Former Supreme Court judge J Chelameswar on Friday observed that all political parties in power “never bothered” to make the CBI (Central Bureau of Investigation) “stable or statutory or rational”.
“The question is, can we as a society put the democratic pressure on the lawmakers of this country, the parliament, the legislature to rationalise these practices and these institutions,” Chelameswar asked while delivering the keynote address at the panel discussion on ‘Re-thinking Surveillance: How Much is too Much?’
He recalled that during the Aadhar case, a “vehement” submission was made by the then-attorney general saying there is no fundamental right to privacy in the Indian constitution. But later when the Apex court upheld that the right to privacy was under fundamental rights, every party claimed that they are vindicated.
At the function organised by NGO Common Cause and the Centre for the Study of Developing Societies (CSDS), a report titled ‘Status of Policing in India Report 2023: Surveillance and the Question of Privacy’ was also released.
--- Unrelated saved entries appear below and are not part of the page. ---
-- ==== Sys2Proof/Machine/Subs.lean ====
section
/-! DEFINITION. Subscription hubs and ring network interfaces (R149 to R154, R421, R422). -/

namespace Sys2Proof.Machine

/-! ### Handles -/

def Sub.handle (x : Sub) : Nat := x.pubEntry * 2 ^ 20 + x.pubCore * 2 ^ 12 + x.subEntry * 2 ^ 8 + x.subCore
def Sub.live (x : Sub) : Bool := x.state != 4
def State.subAt (s : State) (cl h : Nat) : Option Sub := s.msg.subs.find? fun x => x.cl == cl && x.live && x.handle == h
def State.setSub (s : State) (x : Sub) : State :=
  s.updMsg fun g => { g with subs := g.subs.map fun y => if y.live && y.handle == x.handle then x else y }

/-- R154: a change of state, with the status word's next version. -/
def State.subState (s : State) (x : Sub) (st : Nat) : State :=
  let v := x.statusVer + 1
  (s.setSub { x with state := st, statusVer := v }).stamp x.cl 3 (statusAgent x.cl x.handle) 5 x.pdom x.statusVa v (w64 st)

/-! ### SBS.ON (R152, R421) -/

/-- A scratchpad window of `n` bytes that a pool address names. -/
def State.windowOk (s : State) (a n : Nat) : Bool :=
  isPoolAddr a && paSpace a == 1 && bits a 40 4 == 0 && paTid a == 0 && (s.windowKeys (paCore a) 1 (paOff a) n).isSome

/-- The first bad operand word. -/
def State.onBad (s : State) (cl : Nat) (m : Msg) : Option Nat :=
  let len := bits (m.word 5) 0 32
  let lenOk := bits (m.word 5) 32 32 == 0 && len % 64 == 0 && 64 ≤ len && len ≤ 2 ^ 18
  let n := if lenOk then len else 1
  if !s.windowOk (m.word 3) n ∨ clusterOf (paCore (m.word 3)) ≠ cl then some 3
  else if !s.windowOk (m.word 4) n then some 4
  else if !lenOk then some 5
  else if m.word 6 % 8 ≠ 0 then some 6
  else if m.word 7 ≠ 0 then some 7
  else none

/-- The lowest of 16 entries that a test leaves free. -/
def lowest16 (used : Nat → Bool) : Option Nat := (List.range 16).find? fun i => !used i
/-- The publisher entry of a window: one that already names it and feeds fewer than 16 entries, or a free one. -/
def State.pubEntryFor (s : State) (core pub len : Nat) : Option Nat :=
  let mine := s.msg.subs.filter fun x => x.live && x.pubCore == core
  let same (i : Nat) : List Sub := mine.filter fun x => x.pubEntry == i && x.pub == pub && x.len == len
  match (List.range 16).find? fun i => !(same i).isEmpty && (same i).length < 16 with
  | some i => some i
  | none => lowest16 fun i => mine.any fun x => x.pubEntry == i
def State.subEntryFor (s : State) (core : Nat) : Option Nat :=
  lowest16 fun i => s.msg.subs.any fun x => x.live && x.subCore == core && x.subEntry == i

def execSbsOn (cl inbox : Nat) (s : State) : Result :=
  .next (s.runCmd cl 3 inbox 0x30 fun c =>
    let m := c.msg
    let pc := paCore (m.word 3)
    let sc := paCore (m.word 4)
    let bad (x : Nat × Nat) : State := s.putCmd cl 3 inbox (c.fail x.1 x.2)
    match s.onBad cl m with
    | some w => bad (8, w)
    | none =>
      if !s.gangHas m.sender pc then bad (0xB, pc)
      else if !s.gangHas m.sender sc then bad (0xB, sc)
      else match s.pubEntryFor pc (paOff (m.word 3)) (bits (m.word 5) 0 32), s.subEntryFor sc with
        | none, _ => bad (0xB, pc)
        | _, none => bad (0xB, sc)
        | some pe, some se =>
          let x : Sub := {
            cl := cl
            pubEntry := pe
            pubCore := pc
            subEntry := se
            subCore := sc
            pub := paOff (m.word 3)
            sub := paOff (m.word 4)
            len := bits (m.word 5) 0 32
            pdom := m.pdom
            lid := m.lid
            statusVa := m.word 6
            statusVer := 0
            pubCtx := (s.gangCtx m.sender pc).getD 0 }
          ((s.updMsg fun g => { g with subs := g.subs ++ [x] }).subState x 0).putCmd cl 3 inbox (c.ok x.handle []))

/-! ### SBS.OFF, SBS.FLUSH (R154, R421) -/

/-- The entry that a command's handle names, or the refusal. -/
def State.subOf (s : State) (cl : Nat) (m : Msg) : Except (Nat × Nat) Sub :=
  match s.subAt cl (m.word 3) with
  | none => .error (8, 3)
  | some x =>
    if !s.gangHas m.sender x.pubCore then .error (0xB, x.pubCore)
    else if !s.gangHas m.sender x.subCore then .error (0xB, x.subCore)
    else .ok x

/-- Waits for the batches already sent, then frees the entry; one that is BUFFERING has sent nothing that is not
applied. -/
def execSbsOff (cl inbox : Nat) (s : State) : Result :=
  .next (s.runCmd cl 3 inbox 0x31 fun c =>
    match s.subOf cl c.msg with
    | .error e => s.putCmd cl 3 inbox (c.fail e.1 e.2)
    | .ok x =>
      if x.state ≠ 1 ∧ x.sent.isEmpty = false then s
      else (s.updMsg fun g => { g with subs := g.subs.filter fun y => !(y.live && y.handle == x.handle) }).putCmd cl 3 inbox
        (c.ok 0 []))

/-- The agent that applies an entry's batches. -/
def Sub.agent (x : Sub) : Agent := .eng x.cl 3 (128 + x.handle)
/-- R154, R217, R423: the copy follows what has been sent or is held; the reply releases it. -/
def execSbsFlush (cl inbox : Nat) (s : State) : Result :=
  let fd := s.found
  .next (s.runCmd cl 3 inbox 0x32 fun c =>
    match s.subOf cl c.msg with
    | .error e => s.putCmd cl 3 inbox (c.fail e.1 e.2)
    | .ok x =>
      if c.step = 0 then
        if x.state ≠ 3 then
          let keys := (s.windowKeys x.pubCore 1 x.pub x.len).getD []
          let at_ := 0xFE * 2 ^ 56 + x.pubCore * 2 ^ 48 + 2 ^ 44 + x.pub
          match s.meets fd (at_ + ·) keys with
          | (s, some e) => s.putCmd cl 3 inbox (c.fail e.1 e.2)
          | (s, none) =>
            let l := (List.range x.len).zip (keys.map s.byte)
            let y := { x with sent := x.sent ++ [l], pending := [], due := [] }
            (((s.setSub y).batchNote x l).subState y 3).putCmd cl 3 inbox { c with step := 1 }
        else s
      else if x.state = 3 then s
      else (s.releaseAll (· == x.agent)).putCmd cl 3 inbox (c.ok 0 []))

/-! ### Batches (R153, R154) -/

/-- Updates held for a subscriber, in bytes. -/
def Sub.held (x : Sub) : Nat := x.pending.length + x.sent.foldl (fun n l => n + l.length) 0
/-- Lines whose batch is due: every one once 16 are pending. -/
def Sub.dueLines (x : Sub) (now : Nat) : List Nat :=
  if 16 ≤ x.due.length then x.due.map Prod.fst
  else x.due.filterMap fun e => if e.2.any (· ≤ now) then some e.1 else none
/-- The due lines leave as one batch. -/
def Sub.send (x : Sub) (lines : List Nat) : Sub := { x with
  pending := x.pending.filter fun e => !lines.contains (e.1 / 64)
  due := x.due.filter fun e => !lines.contains e.1
  sent := x.sent ++ [x.batch.filter fun e => lines.contains (e.1 / 64)] }
/-- R153, R154: a batch is sent; while BUFFERING it is held, and more than 64 KiB held are discarded. -/
def execSbsBatchSend (i : Nat) (s : State) : Result :=
  .next (match s.msg.subs[i]? with
    | none => s
    | some x =>
      let lines := x.dueLines s.clk.time
      if 2 ≤ x.state ∨ lines.isEmpty = true then s
      else
        let y := x.send lines
        if x.state = 0 then (s.setSub y).batchNote x (y.sent.getLast?.getD [])
        else if 65536 < y.held then s.subState { y with pending := [], due := [], sent := [] } 2
        else s.setSub y)

/-- A batch applied at the subscriber's tile as a masked write on path B, with full bits. -/
def State.applyBatch (s : State) (x : Sub) (l : List (Nat × Byte)) : State :=
  match s.windowKeys x.subCore 1 x.sub x.len with
  | none => s
  | some keys => s.write 5 x.agent true (l.map fun e => (nth 0 keys e.1, e.2))

def execSbsBatchApply (i : Nat) (s : State) : Result :=
  .next (match s.msg.subs[i]? with
    | none => s
    | some x => match x.sent with
      | [] => s
      | l :: rest =>
        if x.state = 1 ∨ x.state = 2 ∨ s.clActive (clusterOf x.subCore) = false then s
        else if x.state = 4 then
          (s.updMsg fun g => { g with
            subs := if rest.isEmpty then dropNth g.subs i else setNth g.subs i { x with sent := rest } }).applyBatch x l
        else
          let y := { x with sent := rest }
          let s := (s.setSub y).applyBatch x l
          if x.state = 3 ∧ rest.isEmpty then s.subState y 0 else s)

/-! ### Message rings (R149 to R151, R422) -/

/-- A header's words. -/
def State.ringHeader (s : State) (keys : List Nat) (age : Nat) : List Nat :=
  (List.range 8).map fun i => leNat (s.readBytes 6 age ((keys.drop (8 * i)).take 8))
/-- R149: CAP and the reserved words. -/
def headerOk (h : List Nat) : Bool :=
  let cap := nth 0 h 2
  2 ≤ cap && cap ≤ 4096 && Nat.land cap (cap - 1) == 0 && (h.drop 3).all (· == 0)

/-- The post: entry, then TAIL as a versioned store (R150). -/
def State.postEntry (s : State) (cl inbox : Nat) (c : Cmd) (k cap tail : Nat) (data : List Byte) : State :=
  let a : Agent := .eng cl 4 inbox
  let s := s.write 6 a true (bytesAt (k + 64 + 64 * (tail % cap)) data)
  let t := tail + 1
  if s.versionFull k ∧ (s.wordVer k).newest < t then
    let r : Req := {
      by_ := a, path := 6, kind := .vstore, ver := t, eng := true, wr := bytesAt k (leBytes t 8), heldAt := some s.clk.fab }
    ((s.releaseAll (· == a)).issue r).putCmd cl 4 inbox
      { c with step := 2, result := s.mem.nextReq, part_ := [BitVec.ofNat 32 t, BitVec.ofNat 32 (t / 2 ^ 32)] }
  else ((s.storeVersion 6 a true t (bytesAt k (leBytes t 8))).releaseAll (· == a)).putCmd cl 4 inbox (c.ok t [])

/-- R150: a post to the same ring that the interface took before is not over. -/
def State.postBehind (s : State) (cl inbox : Nat) (c : Cmd) : Bool :=
  s.msg.cmds.any fun e => e.1 / 64 == 64 * cl + 4 && e.1 != inboxKey cl 4 inbox && e.2.any fun d =>
    !d.finished && d.msg.word 3 == c.msg.word 3 && d.took < c.took
/-- The checks of a post, and the post, or a wait at a full ring since now. -/
def State.tryPost (s : State) (cl inbox : Nat) (c : Cmd) (fd : Found) : State :=
  let m := c.msg
  let h := m.word 3
  let core := paCore h
  let bad (x : Nat × Nat) : State := s.putCmd cl 4 inbox (c.fail x.1 x.2)
  if s.postBehind cl inbox c then s
  else if !isPoolAddr h ∨ paSpace h ≠ 1 ∨ bits h 40 4 ≠ 0 ∨ paTid h ≠ 0 ∨ paOff h % 64 ≠ 0 ∨ clusterOf core ≠ cl then bad (8, 3)
  else if m.word 4 % 64 ≠ 0 then bad (8, 4)
  else if !s.runsTask core m.pdom then bad (0xB, core)
  else match s.windowKeys core 1 (paOff h) 64 with
    | none => bad (8, 3)
    | some keys =>
      let w := s.ringHeader keys (Config.readAge s.clk.tick)
      let tail := nth 0 (s.ringHeader keys 0) 0
      if !headerOk w ∨ (s.windowKeys core 1 (paOff h) (64 + 64 * nth 0 w 2)).isNone = true then bad (8, 3)
      else if wrapInt ((tail : Int) - nth 0 w 1) 64 = nth 0 w 2 then
        s.putCmd cl 4 inbox { c with step := 1, result := s.clk.time }
      else match s.fetchSpot 6 (.eng cl 4 inbox) m.pdom 4 (m.word 4) 64 fd with
        | (s, .error x) => s.putCmd cl 4 inbox (c.fail x.1 x.2)
        | (s, .ok data) => s.postEntry cl inbox c (nth 0 keys 0) (nth 0 w 2) tail data

/-- A TAIL store that waited for a version slot is over, stored or lost (R206). -/
def State.tailDone (s : State) (cl inbox : Nat) (c : Cmd) : State :=
  let t := (nth 0#32 c.part_ 0).toNat + 2 ^ 32 * (nth 0#32 c.part_ 1).toNat
  let past := match s.req c.result with
    | some r => r.applied
    | none => true
  if past then (s.releaseAll (· == .eng cl 4 inbox)).putCmd cl 4 inbox (c.ok t []) else s

def execRingPost (cl inbox : Nat) (s : State) : Result :=
  let fd := s.found
  .next (s.runCmd cl 4 inbox 0x40 fun c =>
    if c.step = 0 then s.tryPost cl inbox c fd else if c.step = 2 then s.tailDone cl inbox c else s)
/-- R151: every 64 network cycles. -/
def execRingHeadReread (cl inbox : Nat) (s : State) : Result :=
  let fd := s.found
  .next (s.runCmd cl 4 inbox 0x40 fun c =>
    if c.step = 1 ∧ c.result + 64 ≤ s.clk.time then s.tryPost cl inbox c fd else s)

end Sys2Proof.Machine
end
The findings of the report indicate a high level of public support for certain forms of government surveillance but also reveal a lack of public awareness regarding critical issues such as the Pegasus scandal and the Puttaswamy case.
“Every right comes with a corresponding obligation which imposes limitations on the rights. So the right of privacy question is whether the state is collecting [data], for whatever reasons and distributions, is there transparency in the process? Is the data being collected in a manner which can be examined and assessed if the data is meant for the benefit of the people? Ultimately, any act of the state is required to be meant for the benefit of the people of the country.”
“Assessment is only possible if only we have a proper system and law which regulates the keeping of the surveillance and collection of data regarding individuals by the state,” Chelameswar stressed.
As a solution, he suggested exerting democratic pressure on the lawmakers for a more rational legal system to regulate such activities in this country.